### [Problem details]
Within the records, which lines hold the string "statuses"? Report each one by copying it.

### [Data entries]
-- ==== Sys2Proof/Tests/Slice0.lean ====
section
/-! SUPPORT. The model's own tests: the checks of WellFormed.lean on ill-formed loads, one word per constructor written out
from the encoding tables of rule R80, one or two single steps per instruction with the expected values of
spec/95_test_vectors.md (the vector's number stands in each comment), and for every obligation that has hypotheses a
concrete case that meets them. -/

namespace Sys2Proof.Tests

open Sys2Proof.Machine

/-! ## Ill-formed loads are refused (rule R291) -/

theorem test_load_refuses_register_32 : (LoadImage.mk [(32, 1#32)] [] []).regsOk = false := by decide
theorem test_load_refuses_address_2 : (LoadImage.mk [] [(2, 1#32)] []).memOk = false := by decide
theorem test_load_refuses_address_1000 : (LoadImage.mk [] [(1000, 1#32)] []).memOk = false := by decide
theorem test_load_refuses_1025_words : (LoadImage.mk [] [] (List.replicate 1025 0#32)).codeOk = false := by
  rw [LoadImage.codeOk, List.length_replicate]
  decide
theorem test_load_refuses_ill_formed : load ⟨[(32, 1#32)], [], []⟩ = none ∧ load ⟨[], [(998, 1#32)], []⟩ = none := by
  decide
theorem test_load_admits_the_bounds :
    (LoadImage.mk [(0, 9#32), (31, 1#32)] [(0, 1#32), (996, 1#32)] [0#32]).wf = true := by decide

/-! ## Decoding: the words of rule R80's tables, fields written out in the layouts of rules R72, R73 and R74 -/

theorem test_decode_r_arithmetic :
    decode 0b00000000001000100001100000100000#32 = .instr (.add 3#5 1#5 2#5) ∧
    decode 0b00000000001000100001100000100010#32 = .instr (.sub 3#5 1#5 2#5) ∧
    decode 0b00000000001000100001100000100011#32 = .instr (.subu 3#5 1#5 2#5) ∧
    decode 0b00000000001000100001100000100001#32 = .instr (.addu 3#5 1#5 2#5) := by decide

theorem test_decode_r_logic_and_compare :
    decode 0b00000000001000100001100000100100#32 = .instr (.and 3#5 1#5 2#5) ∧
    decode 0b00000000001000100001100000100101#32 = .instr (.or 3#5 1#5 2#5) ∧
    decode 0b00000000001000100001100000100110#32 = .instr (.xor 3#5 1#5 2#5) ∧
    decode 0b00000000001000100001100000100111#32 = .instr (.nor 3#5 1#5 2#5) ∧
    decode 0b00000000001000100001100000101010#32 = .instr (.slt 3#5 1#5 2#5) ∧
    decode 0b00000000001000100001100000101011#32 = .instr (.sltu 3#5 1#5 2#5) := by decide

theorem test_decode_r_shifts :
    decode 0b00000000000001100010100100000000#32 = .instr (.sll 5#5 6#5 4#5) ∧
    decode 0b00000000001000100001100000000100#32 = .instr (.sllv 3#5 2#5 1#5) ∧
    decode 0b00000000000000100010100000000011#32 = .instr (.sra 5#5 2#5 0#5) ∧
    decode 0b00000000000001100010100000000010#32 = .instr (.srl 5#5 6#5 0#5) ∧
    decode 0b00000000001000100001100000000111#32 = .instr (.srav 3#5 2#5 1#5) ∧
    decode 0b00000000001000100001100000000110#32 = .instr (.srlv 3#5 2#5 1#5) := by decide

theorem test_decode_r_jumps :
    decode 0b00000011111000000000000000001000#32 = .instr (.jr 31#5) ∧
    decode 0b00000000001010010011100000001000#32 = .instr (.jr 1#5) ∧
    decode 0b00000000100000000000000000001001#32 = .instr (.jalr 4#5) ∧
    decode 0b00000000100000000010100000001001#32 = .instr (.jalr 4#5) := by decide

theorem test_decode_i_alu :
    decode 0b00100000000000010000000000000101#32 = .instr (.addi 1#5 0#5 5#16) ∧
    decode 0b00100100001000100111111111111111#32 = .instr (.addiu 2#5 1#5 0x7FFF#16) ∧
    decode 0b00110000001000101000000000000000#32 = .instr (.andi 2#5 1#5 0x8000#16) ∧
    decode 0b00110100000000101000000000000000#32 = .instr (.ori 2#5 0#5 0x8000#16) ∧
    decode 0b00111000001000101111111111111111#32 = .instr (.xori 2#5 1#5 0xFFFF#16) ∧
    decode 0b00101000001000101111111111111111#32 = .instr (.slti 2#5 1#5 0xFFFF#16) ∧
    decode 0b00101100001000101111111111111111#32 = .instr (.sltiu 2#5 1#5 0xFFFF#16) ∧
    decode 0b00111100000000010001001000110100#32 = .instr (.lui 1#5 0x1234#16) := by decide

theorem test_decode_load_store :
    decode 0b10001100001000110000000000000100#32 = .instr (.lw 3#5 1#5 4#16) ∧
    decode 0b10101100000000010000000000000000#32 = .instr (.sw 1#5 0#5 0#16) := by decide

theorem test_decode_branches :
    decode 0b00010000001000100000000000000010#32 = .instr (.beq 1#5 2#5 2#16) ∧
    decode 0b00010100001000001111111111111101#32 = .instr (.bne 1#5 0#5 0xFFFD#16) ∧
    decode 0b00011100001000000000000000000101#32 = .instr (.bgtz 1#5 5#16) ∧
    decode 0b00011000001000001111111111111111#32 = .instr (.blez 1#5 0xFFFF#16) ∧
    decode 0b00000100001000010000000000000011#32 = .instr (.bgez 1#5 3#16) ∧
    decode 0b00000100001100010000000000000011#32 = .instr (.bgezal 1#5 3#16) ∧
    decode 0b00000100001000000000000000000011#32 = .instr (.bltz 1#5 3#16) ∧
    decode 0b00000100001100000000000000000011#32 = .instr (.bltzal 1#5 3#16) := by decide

---

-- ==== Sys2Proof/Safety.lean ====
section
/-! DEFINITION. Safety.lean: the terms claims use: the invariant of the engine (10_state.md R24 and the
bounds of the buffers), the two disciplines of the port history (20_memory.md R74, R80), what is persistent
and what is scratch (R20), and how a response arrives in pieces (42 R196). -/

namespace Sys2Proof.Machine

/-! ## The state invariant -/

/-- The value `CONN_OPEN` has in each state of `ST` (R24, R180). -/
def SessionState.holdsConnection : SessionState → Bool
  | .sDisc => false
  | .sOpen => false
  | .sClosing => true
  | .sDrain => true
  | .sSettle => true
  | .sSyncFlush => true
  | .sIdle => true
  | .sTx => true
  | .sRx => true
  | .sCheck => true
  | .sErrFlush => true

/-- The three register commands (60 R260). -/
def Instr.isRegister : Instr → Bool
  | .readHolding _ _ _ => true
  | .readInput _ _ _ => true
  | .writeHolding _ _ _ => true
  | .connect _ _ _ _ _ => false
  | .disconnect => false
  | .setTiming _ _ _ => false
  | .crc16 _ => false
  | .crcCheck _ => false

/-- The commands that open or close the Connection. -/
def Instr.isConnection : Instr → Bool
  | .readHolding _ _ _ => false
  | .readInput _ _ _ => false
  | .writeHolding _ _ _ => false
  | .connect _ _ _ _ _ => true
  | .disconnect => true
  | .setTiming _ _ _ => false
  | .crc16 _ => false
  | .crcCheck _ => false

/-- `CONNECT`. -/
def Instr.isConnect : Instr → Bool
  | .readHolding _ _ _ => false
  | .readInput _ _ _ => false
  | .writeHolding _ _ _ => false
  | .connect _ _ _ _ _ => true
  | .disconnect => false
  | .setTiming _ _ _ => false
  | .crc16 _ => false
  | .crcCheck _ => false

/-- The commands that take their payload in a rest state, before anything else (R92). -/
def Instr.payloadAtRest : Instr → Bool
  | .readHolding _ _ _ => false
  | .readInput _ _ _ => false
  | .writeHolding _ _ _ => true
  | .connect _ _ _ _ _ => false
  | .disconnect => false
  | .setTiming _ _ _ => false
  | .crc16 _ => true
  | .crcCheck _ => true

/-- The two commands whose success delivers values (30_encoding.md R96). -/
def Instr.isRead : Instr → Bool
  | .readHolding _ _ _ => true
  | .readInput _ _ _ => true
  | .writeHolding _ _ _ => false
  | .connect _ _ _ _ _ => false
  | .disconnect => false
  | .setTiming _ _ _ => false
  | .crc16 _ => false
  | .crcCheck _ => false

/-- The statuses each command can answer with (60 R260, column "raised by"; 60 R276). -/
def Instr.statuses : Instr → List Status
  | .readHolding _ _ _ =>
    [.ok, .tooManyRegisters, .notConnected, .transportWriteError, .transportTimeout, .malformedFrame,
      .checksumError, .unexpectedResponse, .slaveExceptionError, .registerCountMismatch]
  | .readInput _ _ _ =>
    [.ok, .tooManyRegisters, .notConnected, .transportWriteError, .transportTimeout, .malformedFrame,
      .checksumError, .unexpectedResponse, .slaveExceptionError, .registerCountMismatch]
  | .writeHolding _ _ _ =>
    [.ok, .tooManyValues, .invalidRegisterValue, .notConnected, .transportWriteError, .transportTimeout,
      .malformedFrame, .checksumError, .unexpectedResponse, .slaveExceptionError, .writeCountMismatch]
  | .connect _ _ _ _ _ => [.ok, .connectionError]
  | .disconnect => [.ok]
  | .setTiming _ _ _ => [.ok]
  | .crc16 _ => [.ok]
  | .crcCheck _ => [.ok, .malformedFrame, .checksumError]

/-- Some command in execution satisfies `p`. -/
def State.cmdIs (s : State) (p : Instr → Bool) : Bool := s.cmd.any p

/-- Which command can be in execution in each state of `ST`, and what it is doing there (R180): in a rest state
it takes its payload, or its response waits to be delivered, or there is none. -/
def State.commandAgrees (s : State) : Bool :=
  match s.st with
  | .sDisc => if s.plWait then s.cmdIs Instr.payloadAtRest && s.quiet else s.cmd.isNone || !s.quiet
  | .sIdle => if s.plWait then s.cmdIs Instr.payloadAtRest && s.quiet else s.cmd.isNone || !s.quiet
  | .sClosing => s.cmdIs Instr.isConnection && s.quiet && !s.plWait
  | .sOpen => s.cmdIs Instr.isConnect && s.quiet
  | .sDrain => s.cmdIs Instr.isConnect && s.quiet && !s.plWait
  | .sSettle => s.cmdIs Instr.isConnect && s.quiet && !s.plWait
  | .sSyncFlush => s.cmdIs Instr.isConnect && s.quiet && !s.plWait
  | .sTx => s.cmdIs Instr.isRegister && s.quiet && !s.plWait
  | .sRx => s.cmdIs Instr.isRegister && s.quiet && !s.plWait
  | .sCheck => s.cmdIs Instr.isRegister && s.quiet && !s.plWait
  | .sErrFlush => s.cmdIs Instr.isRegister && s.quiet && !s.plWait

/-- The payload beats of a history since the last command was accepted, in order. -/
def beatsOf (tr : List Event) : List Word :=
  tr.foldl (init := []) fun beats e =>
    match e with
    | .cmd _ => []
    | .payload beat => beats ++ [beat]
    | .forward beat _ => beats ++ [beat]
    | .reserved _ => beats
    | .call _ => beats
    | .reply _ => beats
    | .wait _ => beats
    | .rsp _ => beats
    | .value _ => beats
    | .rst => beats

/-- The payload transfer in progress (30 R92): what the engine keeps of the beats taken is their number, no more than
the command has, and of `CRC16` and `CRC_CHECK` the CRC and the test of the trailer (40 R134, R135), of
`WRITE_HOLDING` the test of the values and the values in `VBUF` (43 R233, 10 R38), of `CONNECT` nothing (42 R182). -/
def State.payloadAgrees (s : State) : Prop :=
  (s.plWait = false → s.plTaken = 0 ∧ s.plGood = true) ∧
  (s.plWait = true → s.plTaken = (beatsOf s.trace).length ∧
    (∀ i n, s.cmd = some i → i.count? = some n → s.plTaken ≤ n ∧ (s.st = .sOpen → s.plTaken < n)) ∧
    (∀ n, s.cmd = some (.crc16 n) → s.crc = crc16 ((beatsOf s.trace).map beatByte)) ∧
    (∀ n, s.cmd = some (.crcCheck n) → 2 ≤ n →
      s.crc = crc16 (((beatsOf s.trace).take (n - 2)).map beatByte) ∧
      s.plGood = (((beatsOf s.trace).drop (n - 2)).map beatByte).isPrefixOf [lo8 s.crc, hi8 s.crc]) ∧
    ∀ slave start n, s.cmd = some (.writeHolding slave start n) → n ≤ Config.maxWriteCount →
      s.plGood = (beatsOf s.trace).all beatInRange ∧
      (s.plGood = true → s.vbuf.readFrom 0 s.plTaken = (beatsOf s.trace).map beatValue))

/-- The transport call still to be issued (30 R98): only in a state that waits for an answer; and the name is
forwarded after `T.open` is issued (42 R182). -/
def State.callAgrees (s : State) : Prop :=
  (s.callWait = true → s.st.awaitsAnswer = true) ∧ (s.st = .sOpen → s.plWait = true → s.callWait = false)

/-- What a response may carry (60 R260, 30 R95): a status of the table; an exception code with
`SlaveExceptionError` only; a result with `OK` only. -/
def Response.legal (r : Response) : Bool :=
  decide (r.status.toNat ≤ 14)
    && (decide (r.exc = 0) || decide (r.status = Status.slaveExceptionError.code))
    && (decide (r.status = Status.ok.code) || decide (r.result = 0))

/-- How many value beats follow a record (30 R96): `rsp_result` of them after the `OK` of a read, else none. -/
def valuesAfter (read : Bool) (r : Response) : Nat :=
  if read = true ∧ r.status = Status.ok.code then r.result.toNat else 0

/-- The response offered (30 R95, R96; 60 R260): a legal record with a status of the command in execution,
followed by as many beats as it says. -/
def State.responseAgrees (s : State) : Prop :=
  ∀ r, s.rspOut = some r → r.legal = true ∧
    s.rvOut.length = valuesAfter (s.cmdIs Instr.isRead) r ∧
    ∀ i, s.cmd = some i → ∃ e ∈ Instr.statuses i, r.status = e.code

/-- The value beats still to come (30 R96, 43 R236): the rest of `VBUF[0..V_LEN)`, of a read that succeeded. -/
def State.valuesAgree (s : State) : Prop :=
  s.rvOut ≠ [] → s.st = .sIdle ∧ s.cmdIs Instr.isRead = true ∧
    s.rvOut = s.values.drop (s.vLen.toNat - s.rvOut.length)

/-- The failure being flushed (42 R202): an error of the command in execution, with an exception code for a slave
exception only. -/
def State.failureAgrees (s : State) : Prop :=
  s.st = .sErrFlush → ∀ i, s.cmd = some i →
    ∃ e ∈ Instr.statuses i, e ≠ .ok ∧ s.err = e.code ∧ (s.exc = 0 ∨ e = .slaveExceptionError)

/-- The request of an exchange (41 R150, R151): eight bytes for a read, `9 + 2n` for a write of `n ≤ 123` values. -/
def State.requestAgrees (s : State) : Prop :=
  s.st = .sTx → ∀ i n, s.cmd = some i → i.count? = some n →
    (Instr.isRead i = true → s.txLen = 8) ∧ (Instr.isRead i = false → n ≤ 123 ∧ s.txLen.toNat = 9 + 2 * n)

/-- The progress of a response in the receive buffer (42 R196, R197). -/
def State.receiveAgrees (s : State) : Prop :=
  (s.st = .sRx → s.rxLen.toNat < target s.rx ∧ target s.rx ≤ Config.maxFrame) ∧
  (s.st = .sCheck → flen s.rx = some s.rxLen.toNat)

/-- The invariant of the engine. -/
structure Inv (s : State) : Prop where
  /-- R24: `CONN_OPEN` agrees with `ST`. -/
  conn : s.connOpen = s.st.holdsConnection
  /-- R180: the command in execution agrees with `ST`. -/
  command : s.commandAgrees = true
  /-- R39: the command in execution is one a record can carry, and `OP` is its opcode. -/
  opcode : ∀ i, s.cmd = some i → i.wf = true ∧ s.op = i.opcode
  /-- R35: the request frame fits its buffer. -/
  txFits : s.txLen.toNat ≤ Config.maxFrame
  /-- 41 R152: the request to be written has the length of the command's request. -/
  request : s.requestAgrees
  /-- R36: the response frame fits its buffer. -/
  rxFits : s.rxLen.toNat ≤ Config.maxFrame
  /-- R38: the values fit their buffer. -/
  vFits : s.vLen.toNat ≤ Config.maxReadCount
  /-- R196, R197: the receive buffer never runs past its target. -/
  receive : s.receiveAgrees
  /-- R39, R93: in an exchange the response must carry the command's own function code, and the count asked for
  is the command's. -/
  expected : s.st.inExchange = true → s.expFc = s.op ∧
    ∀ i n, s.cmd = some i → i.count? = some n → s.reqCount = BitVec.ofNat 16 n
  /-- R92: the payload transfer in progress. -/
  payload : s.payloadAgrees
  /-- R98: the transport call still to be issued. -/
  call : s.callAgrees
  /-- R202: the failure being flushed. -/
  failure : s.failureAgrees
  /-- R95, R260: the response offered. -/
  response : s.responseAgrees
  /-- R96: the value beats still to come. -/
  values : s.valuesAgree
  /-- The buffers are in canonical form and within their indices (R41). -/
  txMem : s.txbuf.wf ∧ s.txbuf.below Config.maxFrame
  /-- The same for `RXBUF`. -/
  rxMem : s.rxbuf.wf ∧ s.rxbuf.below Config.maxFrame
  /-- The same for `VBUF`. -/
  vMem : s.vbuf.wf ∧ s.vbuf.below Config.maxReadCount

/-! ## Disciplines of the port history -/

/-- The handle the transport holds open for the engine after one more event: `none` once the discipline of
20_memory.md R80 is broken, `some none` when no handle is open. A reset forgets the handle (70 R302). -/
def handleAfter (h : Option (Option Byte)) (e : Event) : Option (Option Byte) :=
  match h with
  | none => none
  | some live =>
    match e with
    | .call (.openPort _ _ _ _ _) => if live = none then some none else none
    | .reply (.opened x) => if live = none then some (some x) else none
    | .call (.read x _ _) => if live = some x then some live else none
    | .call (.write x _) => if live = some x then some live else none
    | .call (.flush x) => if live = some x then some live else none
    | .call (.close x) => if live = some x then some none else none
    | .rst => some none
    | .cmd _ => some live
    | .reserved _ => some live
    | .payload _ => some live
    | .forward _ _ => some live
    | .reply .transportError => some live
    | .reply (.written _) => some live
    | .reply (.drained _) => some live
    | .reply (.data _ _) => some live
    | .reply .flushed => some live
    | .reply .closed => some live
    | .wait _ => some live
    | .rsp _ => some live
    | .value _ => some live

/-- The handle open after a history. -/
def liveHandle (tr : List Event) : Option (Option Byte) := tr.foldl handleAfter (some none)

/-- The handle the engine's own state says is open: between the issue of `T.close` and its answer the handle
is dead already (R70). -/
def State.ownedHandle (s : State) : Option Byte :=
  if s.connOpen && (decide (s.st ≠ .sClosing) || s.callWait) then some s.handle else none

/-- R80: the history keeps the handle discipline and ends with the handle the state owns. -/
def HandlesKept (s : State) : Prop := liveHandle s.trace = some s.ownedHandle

### [Expected answer]
/-- The statuses each command can answer with (60 R260, column "raised by"; 60 R276). -/
def Instr.statuses : Instr → List Status
    ∀ i, s.cmd = some i → ∃ e ∈ Instr.statuses i, r.status = e.code
    ∃ e ∈ Instr.statuses i, e ≠ .ok ∧ s.err = e.code ∧ (s.exc = 0 ∨ e = .slaveExceptionError)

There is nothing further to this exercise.